Collected data entries
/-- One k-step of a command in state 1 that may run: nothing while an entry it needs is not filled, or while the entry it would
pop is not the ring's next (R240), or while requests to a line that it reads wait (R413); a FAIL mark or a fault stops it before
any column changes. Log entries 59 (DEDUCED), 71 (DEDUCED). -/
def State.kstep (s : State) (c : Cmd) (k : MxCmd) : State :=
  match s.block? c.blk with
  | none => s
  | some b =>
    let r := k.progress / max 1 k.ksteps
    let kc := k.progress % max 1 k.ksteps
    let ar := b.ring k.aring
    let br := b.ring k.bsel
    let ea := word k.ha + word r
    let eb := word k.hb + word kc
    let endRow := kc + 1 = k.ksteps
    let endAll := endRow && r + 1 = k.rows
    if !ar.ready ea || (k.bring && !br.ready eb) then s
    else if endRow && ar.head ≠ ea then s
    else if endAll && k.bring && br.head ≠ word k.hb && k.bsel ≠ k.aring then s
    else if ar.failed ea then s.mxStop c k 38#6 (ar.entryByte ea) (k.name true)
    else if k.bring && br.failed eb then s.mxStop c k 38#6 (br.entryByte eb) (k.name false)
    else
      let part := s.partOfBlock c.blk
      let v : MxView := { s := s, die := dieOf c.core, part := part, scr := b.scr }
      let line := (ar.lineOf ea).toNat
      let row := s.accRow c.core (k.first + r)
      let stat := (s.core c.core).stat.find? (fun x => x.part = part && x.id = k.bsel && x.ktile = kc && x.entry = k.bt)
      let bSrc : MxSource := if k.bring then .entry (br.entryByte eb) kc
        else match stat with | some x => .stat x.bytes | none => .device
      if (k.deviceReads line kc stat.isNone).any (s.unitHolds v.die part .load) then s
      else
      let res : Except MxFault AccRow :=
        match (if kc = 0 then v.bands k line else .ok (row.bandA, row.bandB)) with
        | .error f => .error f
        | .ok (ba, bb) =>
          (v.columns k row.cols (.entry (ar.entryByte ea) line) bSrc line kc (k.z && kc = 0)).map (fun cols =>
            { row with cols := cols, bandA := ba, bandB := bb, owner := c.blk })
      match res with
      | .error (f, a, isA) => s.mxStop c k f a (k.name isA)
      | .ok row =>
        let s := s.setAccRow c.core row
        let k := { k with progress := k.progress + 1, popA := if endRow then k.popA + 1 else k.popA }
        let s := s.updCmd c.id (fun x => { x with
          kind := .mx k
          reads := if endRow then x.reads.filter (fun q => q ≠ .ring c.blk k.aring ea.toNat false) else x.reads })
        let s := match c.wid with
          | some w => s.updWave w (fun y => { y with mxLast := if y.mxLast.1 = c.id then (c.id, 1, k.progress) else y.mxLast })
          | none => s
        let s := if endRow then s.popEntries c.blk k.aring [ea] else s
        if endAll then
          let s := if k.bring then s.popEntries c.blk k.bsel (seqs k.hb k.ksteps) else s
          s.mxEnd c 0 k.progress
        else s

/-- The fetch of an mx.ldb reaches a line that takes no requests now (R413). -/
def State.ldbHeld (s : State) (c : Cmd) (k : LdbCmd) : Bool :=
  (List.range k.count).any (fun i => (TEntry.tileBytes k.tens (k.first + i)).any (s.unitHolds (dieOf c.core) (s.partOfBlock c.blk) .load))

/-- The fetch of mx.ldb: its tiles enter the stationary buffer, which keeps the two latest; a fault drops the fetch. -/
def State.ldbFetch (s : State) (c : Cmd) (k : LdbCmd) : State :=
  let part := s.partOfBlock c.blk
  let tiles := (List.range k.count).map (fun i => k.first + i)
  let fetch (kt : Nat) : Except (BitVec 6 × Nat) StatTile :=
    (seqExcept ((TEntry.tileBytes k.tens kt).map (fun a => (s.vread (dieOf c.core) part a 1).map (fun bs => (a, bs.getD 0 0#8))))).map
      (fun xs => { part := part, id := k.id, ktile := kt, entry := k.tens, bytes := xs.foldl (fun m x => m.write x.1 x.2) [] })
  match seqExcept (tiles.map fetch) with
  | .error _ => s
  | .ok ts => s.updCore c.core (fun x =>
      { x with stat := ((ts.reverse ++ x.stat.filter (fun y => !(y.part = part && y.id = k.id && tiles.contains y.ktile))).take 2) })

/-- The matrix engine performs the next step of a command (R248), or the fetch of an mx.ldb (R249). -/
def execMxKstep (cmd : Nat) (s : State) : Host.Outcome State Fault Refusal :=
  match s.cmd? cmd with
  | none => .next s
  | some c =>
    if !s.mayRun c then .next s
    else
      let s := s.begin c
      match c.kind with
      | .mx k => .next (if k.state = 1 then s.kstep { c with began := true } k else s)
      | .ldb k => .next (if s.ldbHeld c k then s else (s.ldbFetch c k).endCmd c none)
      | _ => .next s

__Work request__: Your output must be an exact copy of every entry.

__Answer to this exercise__:
/-- One k-step of a command in state 1 that may run: nothing while an entry it needs is not filled, or while the entry it would
pop is not the ring's next (R240), or while requests to a line that it reads wait (R413); a FAIL mark or a fault stops it before
any column changes. Log entries 59 (DEDUCED), 71 (DEDUCED). -/
def State.kstep (s : State) (c : Cmd) (k : MxCmd) : State :=
  match s.block? c.blk with
  | none => s
  | some b =>
    let r := k.progress / max 1 k.ksteps
    let kc := k.progress % max 1 k.ksteps
    let ar := b.ring k.aring
    let br := b.ring k.bsel
    let ea := word k.ha + word r
    let eb := word k.hb + word kc
    let endRow := kc + 1 = k.ksteps
    let endAll := endRow && r + 1 = k.rows
    if !ar.ready ea || (k.bring && !br.ready eb) then s
    else if endRow && ar.head ≠ ea then s
    else if endAll && k.bring && br.head ≠ word k.hb && k.bsel ≠ k.aring then s
    else if ar.failed ea then s.mxStop c k 38#6 (ar.entryByte ea) (k.name true)
    else if k.bring && br.failed eb then s.mxStop c k 38#6 (br.entryByte eb) (k.name false)
    else
      let part := s.partOfBlock c.blk
      let v : MxView := { s := s, die := dieOf c.core, part := part, scr := b.scr }
      let line := (ar.lineOf ea).toNat
      let row := s.accRow c.core (k.first + r)
      let stat := (s.core c.core).stat.find? (fun x => x.part = part && x.id = k.bsel && x.ktile = kc && x.entry = k.bt)
      let bSrc : MxSource := if k.bring then .entry (br.entryByte eb) kc
        else match stat with | some x => .stat x.bytes | none => .device
      if (k.deviceReads line kc stat.isNone).any (s.unitHolds v.die part .load) then s
      else
      let res : Except MxFault AccRow :=
        match (if kc = 0 then v.bands k line else .ok (row.bandA, row.bandB)) with
        | .error f => .error f
        | .ok (ba, bb) =>
          (v.columns k row.cols (.entry (ar.entryByte ea) line) bSrc line kc (k.z && kc = 0)).map (fun cols =>
            { row with cols := cols, bandA := ba, bandB := bb, owner := c.blk })
      match res with
      | .error (f, a, isA) => s.mxStop c k f a (k.name isA)
      | .ok row =>
        let s := s.setAccRow c.core row
        let k := { k with progress := k.progress + 1, popA := if endRow then k.popA + 1 else k.popA }
        let s := s.updCmd c.id (fun x => { x with
          kind := .mx k
          reads := if endRow then x.reads.filter (fun q => q ≠ .ring c.blk k.aring ea.toNat false) else x.reads })
        let s := match c.wid with
          | some w => s.updWave w (fun y => { y with mxLast := if y.mxLast.1 = c.id then (c.id, 1, k.progress) else y.mxLast })
          | none => s
        let s := if endRow then s.popEntries c.blk k.aring [ea] else s
        if endAll then
          let s := if k.bring then s.popEntries c.blk k.bsel (seqs k.hb k.ksteps) else s
          s.mxEnd c 0 k.progress
        else s

/-- The fetch of an mx.ldb reaches a line that takes no requests now (R413). -/
def State.ldbHeld (s : State) (c : Cmd) (k : LdbCmd) : Bool :=
  (List.range k.count).any (fun i => (TEntry.tileBytes k.tens (k.first + i)).any (s.unitHolds (dieOf c.core) (s.partOfBlock c.blk) .load))

/-- The fetch of mx.ldb: its tiles enter the stationary buffer, which keeps the two latest; a fault drops the fetch. -/
def State.ldbFetch (s : State) (c : Cmd) (k : LdbCmd) : State :=
  let part := s.partOfBlock c.blk
  let tiles := (List.range k.count).map (fun i => k.first + i)
  let fetch (kt : Nat) : Except (BitVec 6 × Nat) StatTile :=
    (seqExcept ((TEntry.tileBytes k.tens kt).map (fun a => (s.vread (dieOf c.core) part a 1).map (fun bs => (a, bs.getD 0 0#8))))).map
      (fun xs => { part := part, id := k.id, ktile := kt, entry := k.tens, bytes := xs.foldl (fun m x => m.write x.1 x.2) [] })
  match seqExcept (tiles.map fetch) with
  | .error _ => s
  | .ok ts => s.updCore c.core (fun x =>
      { x with stat := ((ts.reverse ++ x.stat.filter (fun y => !(y.part = part && y.id = k.id && tiles.contains y.ktile))).take 2) })

/-- The matrix engine performs the next step of a command (R248), or the fetch of an mx.ldb (R249). -/
def execMxKstep (cmd : Nat) (s : State) : Host.Outcome State Fault Refusal :=
  match s.cmd? cmd with
  | none => .next s
  | some c =>
    if !s.mayRun c then .next s
    else
      let s := s.begin c
      match c.kind with
      | .mx k => .next (if k.state = 1 then s.kstep { c with began := true } k else s)
      | .ldb k => .next (if s.ldbHeld c k then s else (s.ldbFetch c k).endCmd c none)
      | _ => .next s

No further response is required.